Difference between revisions of "BIP 0037"

Revision as of 21:08, 17 December 2012

This page describes a BIP (Bitcoin Improvement Proposal).
Please see BIP 2 for more information about BIPs and creating them. Please do not just create a wiki page.

  BIP: 37
  Title: Connection Bloom filtering
  Author: Mike Hearn <hearn@google.com>, Matt Corallo <bip@bluematt.me>
  Status: Draft
  Type: Standards Track
  Created: 24-10-2012

Abstract

This BIP adds new support to the peer-to-peer protocol that allows peers to reduce the amount of transaction data they are sent. Peers have the option of setting filters on each connection they make after the version handshake has completed.
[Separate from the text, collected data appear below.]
/-- The launch of a record. -/
def launchOf (r : List Byte) (id die : Nat) (record : W64) (place : List Nat) (dep : Option LaunchDep) : Launch :=
  { id := id, record := record, die := die, entry := BitVec.ofNat 52 (field r 0 8), arg := BitVec.ofNat 64 (field r 8 8),
    place := place, dep := dep, bitmap := BitVec.ofNat 64 (field r 32 8), done := BitVec.ofNat 64 (field r 40 8),
    teams := field r 48 4, threads := field r 52 2, vBudget := 8 * (field r 54 1 + 1), kBudget := 16 * (field r 55 1 + 1),
    spadBytes := field r 56 4, accRows := field r 60 2, producer := if field r 62 1 = 255 then none else some (field r 62 1),
    twin := recTwin r, replay := recReplay r, bracket := recBracket r, prio := recPrio r, cls := field r 64 1,
    levels := (List.range (field r 65 1)).map fun i => ((recLevel r i).1, scopeOf (recLevel r i).2) }

/-- A REPLAY launch takes up an armed contact sheet: its header is written, unless it fills the sheet, or the entries will be
consumed (R396, R397). -/
def State.takeSheet (s : State) (r : List Byte) (x : Launch) : State × Launch :=
  if !x.replay ∨ s.dev.csLaunch.isSome ∨ s.dev.csmode = 0#2 then (s, x)
  else if s.dev.csmode = 1#2 then
    if s.dev.cssize.toNat < 64 then
      ({ s with dev := { s.dev with csLaunch := some x.id, csTrunc := true, csused := 0#32 } }, x)
    else
      let s := s.sysWriteAll 4 s.sheetBase (r.take 64)
      ({ s with dev := { s.dev with csLaunch := some x.id, csused := 64#32 } }, { x with recording := true })
  else
    ({ s with dev := { s.dev with csLaunch := some x.id, csused := 64#32, csTaken := [] } }, { x with replaying := true })

/-- A waiting record removed, and its LAUNCH's token written (R365). -/
def State.leaveIncoming (s : State) (i : Incoming) (status : W32) : State :=
  let s := { s with ctx := { s.ctx with incoming := s.ctx.incoming.filter fun j => j.no != i.no } }
  match i.cmd with
  | some id => s.finishNow id status
  | none => s

/-- A rejected record: its word is written at DONE, when it can be, as the word of a launch that is over (R352). -/
def State.rejectRecord (s : State) (i : Incoming) (r : List Byte) (code : Nat) (done : Bool) : State :=
  let s := s.leaveIncoming i statusFault
  if !done ∨ field r 40 8 = 0 then s
  else
    let x := { launchOf r s.nextId i.die i.record [] none with next := field r 48 4, word := some (word code), levels := [] }
    ({ s with nextId := s.nextId + 1, ctx := { s.ctx with launches := s.ctx.launches ++ [x] } }).settleLaunches

/-- A record may be looked at: Maelner is not asked about a page, its LAUNCH's release can be made, and a priority it
found full has room (R358, R365). -/
def State.incomingReady (s : State) (i : Incoming) : Bool :=
  i.stuck.isNone &&
    (match i.cmd with
      | none => true
      | some id => match s.cmd? id with | some x => s.openAfter x | none => false) &&
    (match i.held with | none => true | some p => decide (s.queueLength i.die p < 64))

/-- The fields a LAUNCH checks itself, and the record's address (R349, R365). -/
def State.recordAddrOk (s : State) (i : Incoming) : Bool :=
  i.record.extractLsb' 0 6 == 0#6 && canonical i.record && decide (i.die < dieCount s.part) &&
    match i.cmd.bind s.cmd? with
    | some x => (x.word 2).extractLsb' 3 29 == 0#29
    | none => true

/-- All 128 bytes of a record lie in device or host memory (R349). -/
def State.recordPlace (s : State) (x : W64) : Bool :=
  [0, 64].all fun o =>
    match (s.translate ((x.toNat + o) % 2 ^ 52) none).2 with
    | .ok pa _ => rangeOf s.part pa == some .device || rangeOf s.part pa == some .host
    | .fail _ => true

/-- A page of a record is reported, or, when it will not be serviced, the record is unreadable. -/
def State.recordWait (s : State) (i : Incoming) (r : List Byte) (page : Nat) (code : Nat) : State :=
  if i.unserviced then s.rejectRecord i r code (r != []) else s.updIncoming i fun j => { j with stuck := some page }

/-- A record for a full priority waits in its source (R358): a doorbell slot at HEAD, or the LAUNCH. -/
def State.holdRecord (s : State) (i : Incoming) (prio : Nat) : State :=
  if i.cmd.isNone ∧ i.slot + 1#8 = s.dev.dbHead then
    { s with dev := { s.dev with dbHead := i.slot, dbHeld := (s.ctx.incoming.find? fun j => j.no == i.no).map fun j => (s.ctx.id, { j with held := some prio }) }
             ctx := { s.ctx with incoming := s.ctx.incoming.filter fun j => j.no != i.no } }
  else s.updIncoming i fun j => { j with held := some prio }

/-- One record looked at (R352). -/
def State.acceptOne (s : State) (i : Incoming) : State :=
  let s := match i.cmd.bind s.cmd? with | some x => s.openRelease x | none => s
  if !(s.recordAddrOk i) then s.leaveIncoming i statusFault
  else
    match s.readOnce i 0 i.record 128 with
    | (s, .inl (.xlate p)) => s.recordWait i [] p 1
    | (s, .inl _) => s.leaveIncoming i statusFault
    | (s, .inr r) =>
      if !(s.recordPlace i.record) then s.leaveIncoming i statusFault
      else
        match s.recordCheck i r with
        | (s, .page p code) => s.recordWait i r p code
        | (s, .reject code done) => s.rejectRecord i r code done
        | (s, .pass place dep) =>
          if 64 ≤ s.queueLength i.die (recPrio r) then s.holdRecord i (recPrio r)
          else
            let (s, x) := s.takeSheet r (launchOf r s.nextId i.die i.record place dep)
            let s := { s with nextId := s.nextId + 1
                              ctx := { s.ctx with launches := s.ctx.launches ++ [{ x with turn := s.nextId }] } }
            s.leaveIncoming i statusDone

/-- LAUNCH_RECORD_ACCEPT (R352): the die's engine looks at the first record that is ready. -/
def execLaunchRecordAccept (die : Nat) (s : State) : Out :=
  match s.ctx.incoming.find? fun i => i.die == die && s.incomingReady i with
  | some i => if s.ctx.live && !s.ctx.ended then .next (s.acceptOne i) else .next s
  | none => .next s

/-! ## Room -/

/-- What a team takes (R111): crews on its first core and on its second, V, scratchpad bytes and rows on each core. -/
structure Shape where
  cores : List Nat
  counts : List Nat
  vBudget : Nat
  half : Nat
  rows : Nat

/-- Cores that a placed team occupies. -/
def Team.occupies (t : Team) (core : Nat) : Bool := t.core == core || t.follower == some core

/-- Scratchpad bytes of a placed team on each of its cores (R191). -/
def Team.half (t : Team) : Nat := if t.twin then t.spadBytes / 2 else t.spadBytes
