-- ==== Sys2Proof/Machine/Dispatch.lean ====
section
/-!
DEFINITION. One arm per instruction and step: each calls the meaning of its own.
-/

namespace Sys2Proof.Machine

def exec (i : Instr) (s : State) : Host.Outcome State Fault Refusal :=
  match i with
  | .nop imm => Sys2Proof.Machine.execNop imm s
  | .bra m inv off => Sys2Proof.Machine.execBra m inv off s
  | .brx a => Sys2Proof.Machine.execBrx a s
  | .call off => Sys2Proof.Machine.execCall off s
  | .callx d a => Sys2Proof.Machine.execCallx d a s
  | .ret a => Sys2Proof.Machine.execRet a s
  | .join split => Sys2Proof.Machine.execJoin split s
  | .exit => Sys2Proof.Machine.execExit s
  | .vote p d a kind => Sys2Proof.Machine.execVote p d a kind s
  | .shflIdx p d a b => Sys2Proof.Machine.execShflIdx p d a b s
  | .shflUp p d a b => Sys2Proof.Machine.execShflUp p d a b s
  | .shflDn p d a b => Sys2Proof.Machine.execShflDn p d a b s
  | .shflXor p d a b => Sys2Proof.Machine.execShflXor p d a b s
  | .matchEq p d a => Sys2Proof.Machine.execMatchEq p d a s
  | .compact p incl d a => Sys2Proof.Machine.execCompact p incl d a s
  | .regroup d a => Sys2Proof.Machine.execRegroup d a s
  | .elect p d => Sys2Proof.Machine.execElect p d s
  | .sreg p d n => Sys2Proof.Machine.execSreg p d n s
  | .iadd p u d a b => Sys2Proof.Machine.execIadd p u d a b s
  | .isub p u d a b => Sys2Proof.Machine.execIsub p u d a b s
  | .imul p u d a b => Sys2Proof.Machine.execImul p u d a b s
  | .imulh p u d a b => Sys2Proof.Machine.execImulh p u d a b s
  | .imad p u d a b => Sys2Proof.Machine.execImad p u d a b s
  | .imin p u d a b => Sys2Proof.Machine.execImin p u d a b s
  | .imax p u d a b => Sys2Proof.Machine.execImax p u d a b s
  | .ineg p d a => Sys2Proof.Machine.execIneg p d a s
  | .iabs p d a => Sys2Proof.Machine.execIabs p d a s
  | .vand p d a b => Sys2Proof.Machine.execVand p d a b s
  | .vor p d a b => Sys2Proof.Machine.execVor p d a b s
  | .vxor p d a b => Sys2Proof.Machine.execVxor p d a b s
  | .andn p d a b => Sys2Proof.Machine.execAndn p d a b s
  | .shl p d a b => Sys2Proof.Machine.execShl p d a b s
  | .shr p d a b => Sys2Proof.Machine.execShr p d a b s
  | .sar p d a b => Sys2Proof.Machine.execSar p d a b s
  | .rotl p d a b => Sys2Proof.Machine.execRotl p d a b s
  | .bfe p d a b => Sys2Proof.Machine.execBfe p d a b s
  | .bfi p d a b => Sys2Proof.Machine.execBfi p d a b s
  | .popc p d a => Sys2Proof.Machine.execPopc p d a s
  | .clz p d a => Sys2Proof.Machine.execClz p d a s
  | .brev p d a => Sys2Proof.Machine.execBrev p d a s
  | .icmp p andOld cc md a b => Sys2Proof.Machine.execIcmp p andOld cc md a b s
  | .sel p d a b => Sys2Proof.Machine.execSel p d a b s
  | .idot4 p u d a b => Sys2Proof.Machine.execIdot4 p u d a b s
  | .iaddi p u d a imm => Sys2Proof.Machine.execIaddi p u d a imm s
  | .movi p hi d imm => Sys2Proof.Machine.execMovi p hi d imm s
  | .mov p d a => Sys2Proof.Machine.execMov p d a s
  | .lit p d word => Sys2Proof.Machine.execLit p d word s
  | .fadd p bf d a b => Sys2Proof.Machine.execFadd p bf d a b s
  | .fsub p bf d a b => Sys2Proof.Machine.execFsub p bf d a b s
  | .fmul p bf d a b => Sys2Proof.Machine.execFmul p bf d a b s
  | .ffma p bf d a b => Sys2Proof.Machine.execFfma p bf d a b s
  | .fmin p bf d a b => Sys2Proof.Machine.execFmin p bf d a b s
  | .fmax p bf d a b => Sys2Proof.Machine.execFmax p bf d a b s
  | .fneg p d a => Sys2Proof.Machine.execFneg p d a s
  | .fabs p d a => Sys2Proof.Machine.execFabs p d a s
  | .fcmp p andOld cc md a b => Sys2Proof.Machine.execFcmp p andOld cc md a b s
  | .fclass p d a => Sys2Proof.Machine.execFclass p d a s
  | .frnd p d a => Sys2Proof.Machine.execFrnd p d a s
  | .fscale p d a b => Sys2Proof.Machine.execFscale p d a b s
  | .frcp p d a => Sys2Proof.Machine.execFrcp p d a s
  | .frsq p d a => Sys2Proof.Machine.execFrsq p d a s
  | .fsqrt p d a => Sys2Proof.Machine.execFsqrt p d a s
  | .fexp2 p d a => Sys2Proof.Machine.execFexp2 p d a s
  | .flog2 p d a => Sys2Proof.Machine.execFlog2 p d a s
  | .fsin p d a => Sys2Proof.Machine.execFsin p d a s
  | .fcos p d a => Sys2Proof.Machine.execFcos p d a s
  | .ftanh p d a => Sys2Proof.Machine.execFtanh p d a s
  | .fdot2 p half d a b => Sys2Proof.Machine.execFdot2 p half d a b s
  | .cvtFF p d a dst src e => Sys2Proof.Machine.execCvtFF p d a dst src e s
  | .cvtFI p d a src e dst => Sys2Proof.Machine.execCvtFI p d a src e dst s
  | .cvtIF p d a dst e src => Sys2Proof.Machine.execCvtIF p d a dst e src s
  | .bfpqM p d a r m => Sys2Proof.Machine.execBfpqM p d a r m s
  | .bfpqE p d a pick r j => Sys2Proof.Machine.execBfpqE p d a pick r j s
  | .bfpx p d a q r m => Sys2Proof.Machine.execBfpx p d a q r m s
  | .permb p d a b => Sys2Proof.Machine.execPermb p d a b s
  | .nibx p d a sx two g => Sys2Proof.Machine.execNibx p d a sx two g s
  | .xpose d a bytes => Sys2Proof.Machine.execXpose d a bytes s
  | .lut p d a mode t => Sys2Proof.Machine.execLut p d a mode t s
  | .pack2 p half d a b => Sys2Proof.Machine.execPack2 p half d a b s
  | .lds p sx d a sz off => Sys2Proof.Machine.execLds p sx d a sz off s
  | .sts p d a sz off => Sys2Proof.Machine.execSts p d a sz off s
  | .ldsQ p d a off => Sys2Proof.Machine.execLdsQ p d a off s
  | .stsQ p d a off => Sys2Proof.Machine.execStsQ p d a off s
  | .atoms p d a sz off => Sys2Proof.Machine.execAtoms p d a sz off s
  | .atomsCas p d a sz off => Sys2Proof.Machine.execAtomsCas p d a sz off s
  | .accRd p clr d a => Sys2Proof.Machine.execAccRd p clr d a s
  | .accWr p d a => Sys2Proof.Machine.execAccWr p d a s
  | .accAdd p d a => Sys2Proof.Machine.execAccAdd p d a s
  | .ld p sx d a sz off => Sys2Proof.Machine.execLd p sx d a sz off s
  | .st p d a sz off => Sys2Proof.Machine.execSt p d a sz off s
  | .ldQ p d a off => Sys2Proof.Machine.execLdQ p d a off s
  | .stQ p d a off => Sys2Proof.Machine.execStQ p d a off s
  | .atom p d a sz off => Sys2Proof.Machine.execAtom p d a sz off s
  | .atomCas p d a sz off => Sys2Proof.Machine.execAtomCas p d a sz off s
  | .red p d a sz off => Sys2Proof.Machine.execRed p d a sz off s
  | .pref p l2 a off => Sys2Proof.Machine.execPref p l2 a off s
  | .ldaSum p arg d a rg => Sys2Proof.Machine.execLdaSum p arg d a rg s
  | .ldaMax p arg d a rg => Sys2Proof.Machine.execLdaMax p arg d a rg s
  | .ldaMin p d a rg => Sys2Proof.Machine.execLdaMin p d a rg s
  | .ldaFind p arg d a rg => Sys2Proof.Machine.execLdaFind p arg d a rg s
  | .ldaPick p arg d a rg => Sys2Proof.Machine.execLdaPick p arg d a rg s
  | .cluNode p q d a rg => Sys2Proof.Machine.execCluNode p q d a rg s
  | .knop => Sys2Proof.Machine.execKnop s
  | .kadd d a b => Sys2Proof.Machine.execKadd d a b s
  | .ksub d a b => Sys2Proof.Machine.execKsub d a b s
  | .kmul d a b => Sys2Proof.Machine.execKmul d a b s
  | .kmulh d a b => Sys2Proof.Machine.execKmulh d a b s
  | .kmad d a b => Sys2Proof.Machine.execKmad d a b s
  | .kmin d a b => Sys2Proof.Machine.execKmin d a b s
  | .kmax d a b => Sys2Proof.Machine.execKmax d a b s
  | .kand d a b => Sys2Proof.Machine.execKand d a b s
  | .kor d a b => Sys2Proof.Machine.execKor d a b s
  | .kxor d a b => Sys2Proof.Machine.execKxor d a b s
  | .kshl d a b => Sys2Proof.Machine.execKshl d a b s
  | .kshr d a b => Sys2Proof.Machine.execKshr d a b s
  | .ksar d a b => Sys2Proof.Machine.execKsar d a b s
  | .kbfe d a b => Sys2Proof.Machine.execKbfe d a b s
  | .kpopc d a => Sys2Proof.Machine.execKpopc d a s
  | .kclz d a => Sys2Proof.Machine.execKclz d a s
  | .kcmp d a b => Sys2Proof.Machine.execKcmp d a b s
  | .ksel d a b => Sys2Proof.Machine.execKsel d a b s
  | .kmov d a => Sys2Proof.Machine.execKmov d a s
  | .kmovi d imm => Sys2Proof.Machine.execKmovi d imm s
  | .klit d word => Sys2Proof.Machine.execKlit d word s
  | .khiRd d q => Sys2Proof.Machine.execKhiRd d q s
  | .khiWr src q => Sys2Proof.Machine.execKhiWr src q s
  | .kaddi d imm => Sys2Proof.Machine.execKaddi d imm s
  | .vtok d r first l => Sys2Proof.Machine.execVtok d r first l s
  | .mtok d m => Sys2Proof.Machine.execMtok d m s
  | .ktom m a => Sys2Proof.Machine.execKtom m a s
  | .mlog f md ma mb => Sys2Proof.Machine.execMlog f md ma mb s
  | .kld d a b => Sys2Proof.Machine.execKld d a b s
  | .kbra cc a off => Sys2Proof.Machine.execKbra cc a off s
  | .barArr bar b => Sys2Proof.Machine.execBarArr bar b s
  | .barWait bar => Sys2Proof.Machine.execBarWait bar s
  | .barSync bar b => Sys2Proof.Machine.execBarSync bar b s
  | .yieldRun => Sys2Proof.Machine.execYieldRun s
  | .rgxSet a => Sys2Proof.Machine.execRgxSet a s
  | .ksreg d n => Sys2Proof.Machine.execKsreg d n s
  | .sleep imm => Sys2Proof.Machine.execSleep imm s
  | .plateMap d pl b => Sys2Proof.Machine.execPlateMap d pl b s
  | .plateUnmap pl => Sys2Proof.Machine.execPlateUnmap pl s
  | .plateInfo d pl => Sys2Proof.Machine.execPlateInfo d pl s
  | .plateLoad t q => Sys2Proof.Machine.execPlateLoad t q s
  | .mxr t q z ma pl => Sys2Proof.Machine.execMxr t q z ma pl s
  | .mxg t q z ma pl => Sys2Proof.Machine.execMxg t q z ma pl s
  | .mxfence a on bar => Sys2Proof.Machine.execMxfence a on bar s
  | .accWin d a b => Sys2Proof.Machine.execAccWin d a b s
  | .accClr a b => Sys2Proof.Machine.execAccClr a b s
  | .accSt t q clr => Sys2Proof.Machine.execAccSt t q clr s
  | .fence scope remote order => Sys2Proof.Machine.execFence scope remote order s
  | .cwb a b => Sys2Proof.Machine.execCwb a b s
  | .cinv a b => Sys2Proof.Machine.execCinv a b s
  | .aggOpen t q pin => Sys2Proof.Machine.execAggOpen t q pin s
  | .aggClose rg => Sys2Proof.Machine.execAggClose rg s
  | .aggInfo d rg pick => Sys2Proof.Machine.execAggInfo d rg pick s
  | .aggRefresh rg => Sys2Proof.Machine.execAggRefresh rg s
  | .aggFence rg all => Sys2Proof.Machine.execAggFence rg all s
  | .cluOpen t q pin => Sys2Proof.Machine.execCluOpen t q pin s
  | .cluClose rg => Sys2Proof.Machine.execCluClose rg s
  | .cluGrow d rg b => Sys2Proof.Machine.execCluGrow d rg b s
  | .walkSet t q => Sys2Proof.Machine.execWalkSet t q s
  | .walk t q => Sys2Proof.Machine.execWalk t q s
  | .cluFence rg all => Sys2Proof.Machine.execCluFence rg all s
  | .copy t q dep chain => Sys2Proof.Machine.execCopy t q dep chain s
  | .copyG t q dep chain => Sys2Proof.Machine.execCopyG t q dep chain s
  | .copyS t q dep chain => Sys2Proof.Machine.execCopyS t q dep chain s
  | .copyFill t q dep chain => Sys2Proof.Machine.execCopyFill t q dep chain s
  | .ringInit r a b => Sys2Proof.Machine.execRingInit r a b s
  | .ringAcq d r => Sys2Proof.Machine.execRingAcq d r s
  | .ringCommit r b => Sys2Proof.Machine.execRingCommit r b s
  | .ringWait d r b => Sys2Proof.Machine.execRingWait d r b s
  | .ringRel r b => Sys2Proof.Machine.execRingRel r b s
  | .twait a b => Sys2Proof.Machine.execTwait a b s
  | .toktest d a => Sys2Proof.Machine.execToktest d a s
  | .launch t q => Sys2Proof.Machine.execLaunch t q s
  | .depset sys => Sys2Proof.Machine.execDepset sys s
  | .expoRd d act pick => Sys2Proof.Machine.execExpoRd d act pick s
  | .trap imm => Sys2Proof.Machine.execTrap imm s
  | .eret => Sys2Proof.Machine.execEret s
  | .csrr d n => Sys2Proof.Machine.execCsrr d n s
  | .csrw src n => Sys2Proof.Machine.execCsrw src n s
  | .parkPc abs a b => Sys2Proof.Machine.execParkPc abs a b s
  | .parkMask a => Sys2Proof.Machine.execParkMask a s
  | .bkpt imm => Sys2Proof.Machine.execBkpt imm s
  | .halt => Sys2Proof.Machine.execHalt s
  | .brkt d a => Sys2Proof.Machine.execBrkt d a s
  | .tblLoad t q => Sys2Proof.Machine.execTblLoad t q s
  | .time d => Sys2Proof.Machine.execTime d s
  | .fpflagsWrite src => Sys2Proof.Machine.execFpflagsWrite src s
  | .fpflagsRead d => Sys2Proof.Machine.execFpflagsRead d s
  | .xinvPage => Sys2Proof.Machine.execXinvPage s
  | .xinvAll => Sys2Proof.Machine.execXinvAll s
  | .tbldataRead d => Sys2Proof.Machine.execTbldataRead d s
  | .tbldataWrite src => Sys2Proof.Machine.execTbldataWrite src s
  | .saveAreaWrite n src => Sys2Proof.Machine.execSaveAreaWrite n src s
  | .csRecord => Sys2Proof.Machine.execCsRecord s
  | .csReplay => Sys2Proof.Machine.execCsReplay s
  | .contextCreate privileged ptRoot => Sys2Proof.Machine.execContextCreate privileged ptRoot s
  | .contextSwitchOut => Sys2Proof.Machine.execContextSwitchOut s
  | .contextSwitchIn which => Sys2Proof.Machine.execContextSwitchIn which s
  | .doorbellTailWrite value => Sys2Proof.Machine.execDoorbellTailWrite value s
  | .doorbellSlotTake => Sys2Proof.Machine.execDoorbellSlotTake s
  | .launchRecordAccept die => Sys2Proof.Machine.execLaunchRecordAccept die s
  | .teamDispatch die => Sys2Proof.Machine.execTeamDispatch die s
  | .teamPreempt team => Sys2Proof.Machine.execTeamPreempt team s
  | .teamRestore team => Sys2Proof.Machine.execTeamRestore team s
  | .crewRetire team crew => Sys2Proof.Machine.execCrewRetire team crew s
  | .crewForcedSwap team crew => Sys2Proof.Machine.execCrewForcedSwap team crew s
  | .sleepExpire team crew => Sys2Proof.Machine.execSleepExpire team crew s
  | .shutterBoundary => Sys2Proof.Machine.execShutterBoundary s
  | .handlerEpisodeOpen team crew => Sys2Proof.Machine.execHandlerEpisodeOpen team crew s
  | .xlateService page entry => Sys2Proof.Machine.execXlateService page entry s
  | .pageWalk va => Sys2Proof.Machine.execPageWalk va s
  | .loadDataReturn req => Sys2Proof.Machine.execLoadDataReturn req s
  | .requestPerformed req => Sys2Proof.Machine.execRequestPerformed req s
  | .sLineWriteback core line => Sys2Proof.Machine.execSLineWriteback core line s
  | .hostMemAccess pa store => Sys2Proof.Machine.execHostMemAccess pa store s
  | .leafUpdate req => Sys2Proof.Machine.execLeafUpdate req s
  | .rangeLoadPerform req => Sys2Proof.Machine.execRangeLoadPerform req s
  | .rowUpdate req => Sys2Proof.Machine.execRowUpdate req s
  | .aggOpenComplete cmd => Sys2Proof.Machine.execAggOpenComplete cmd s
  | .cluOpenComplete cmd => Sys2Proof.Machine.execCluOpenComplete cmd s
  | .mxStart cmd => Sys2Proof.Machine.execMxStart cmd s
  | .mxDone cmd => Sys2Proof.Machine.execMxDone cmd s
  | .streamCommandStart cmd => Sys2Proof.Machine.execStreamCommandStart cmd s
  | .streamCommandDone cmd => Sys2Proof.Machine.execStreamCommandDone cmd s
  | .plateLoadDone cmd => Sys2Proof.Machine.execPlateLoadDone cmd s
  | .tblLoadDone cmd => Sys2Proof.Machine.execTblLoadDone cmd s
  | .accStDone cmd => Sys2Proof.Machine.execAccStDone cmd s
  | .ringCommitEffect team ring => Sys2Proof.Machine.execRingCommitEffect team ring s
  | .walkerNodeTest cmd => Sys2Proof.Machine.execWalkerNodeTest cmd s
  | .walkerStageAcquire cmd => Sys2Proof.Machine.execWalkerStageAcquire cmd s
  | .flitReceive port flit => Sys2Proof.Machine.execFlitReceive port flit s
  | .remoteCommand source number op => Sys2Proof.Machine.execRemoteCommand source number op s
  | .portDown port => Sys2Proof.Machine.execPortDown port s
  | .dieLinkFailure link critical => Sys2Proof.Machine.execDieLinkFailure link critical s
  | .correctedSoftError cls index => Sys2Proof.Machine.execCorrectedSoftError cls index s
  | .uncorrectableError cls index line => Sys2Proof.Machine.execUncorrectableError cls index line s
  | .powerThrottle => Sys2Proof.Machine.execPowerThrottle s
  | .thermalStop => Sys2Proof.Machine.execThermalStop s
  | .deviceReset => Sys2Proof.Machine.execDeviceReset s
  | .recoveryDoorbell => Sys2Proof.Machine.execRecoveryDoorbell s
  | .attestReport => Sys2Proof.Machine.execAttestReport s
  | .attestCertificate => Sys2Proof.Machine.execAttestCertificate s
  | .mailboxComplete ok => Sys2Proof.Machine.execMailboxComplete ok s
  | .regionControlPerform req => Sys2Proof.Machine.execRegionControlPerform req s
  | .launchEndedBySystem which => Sys2Proof.Machine.execLaunchEndedBySystem which s
  | .powerThrottleEnd => Sys2Proof.Machine.execPowerThrottleEnd s
  | .errcntClear value => Sys2Proof.Machine.execErrcntClear value s
  | .imageFlashWrite => Sys2Proof.Machine.execImageFlashWrite s

end Sys2Proof.Machine
end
A filter is defined as a Bloom filter on data derived from transactions. A Bloom filter is a probabilistic data structure which allows for testing set membership - they can have false positives but not false negatives.

This document will not go into the details of how Bloom filters work and the reader is referred to Wikipedia for an introduction to the topic.

Motivation

As Bitcoin grows in usage the amount of bandwidth needed to download blocks and transaction broadcasts increases. Clients implementing simplified payment verification do not attempt to fully verify the block chain, instead just checking that block headers connect together correctly and trusting that the transactions in a chain of high difficulty are in fact valid. See the Bitcoin paper for more detail on this mode.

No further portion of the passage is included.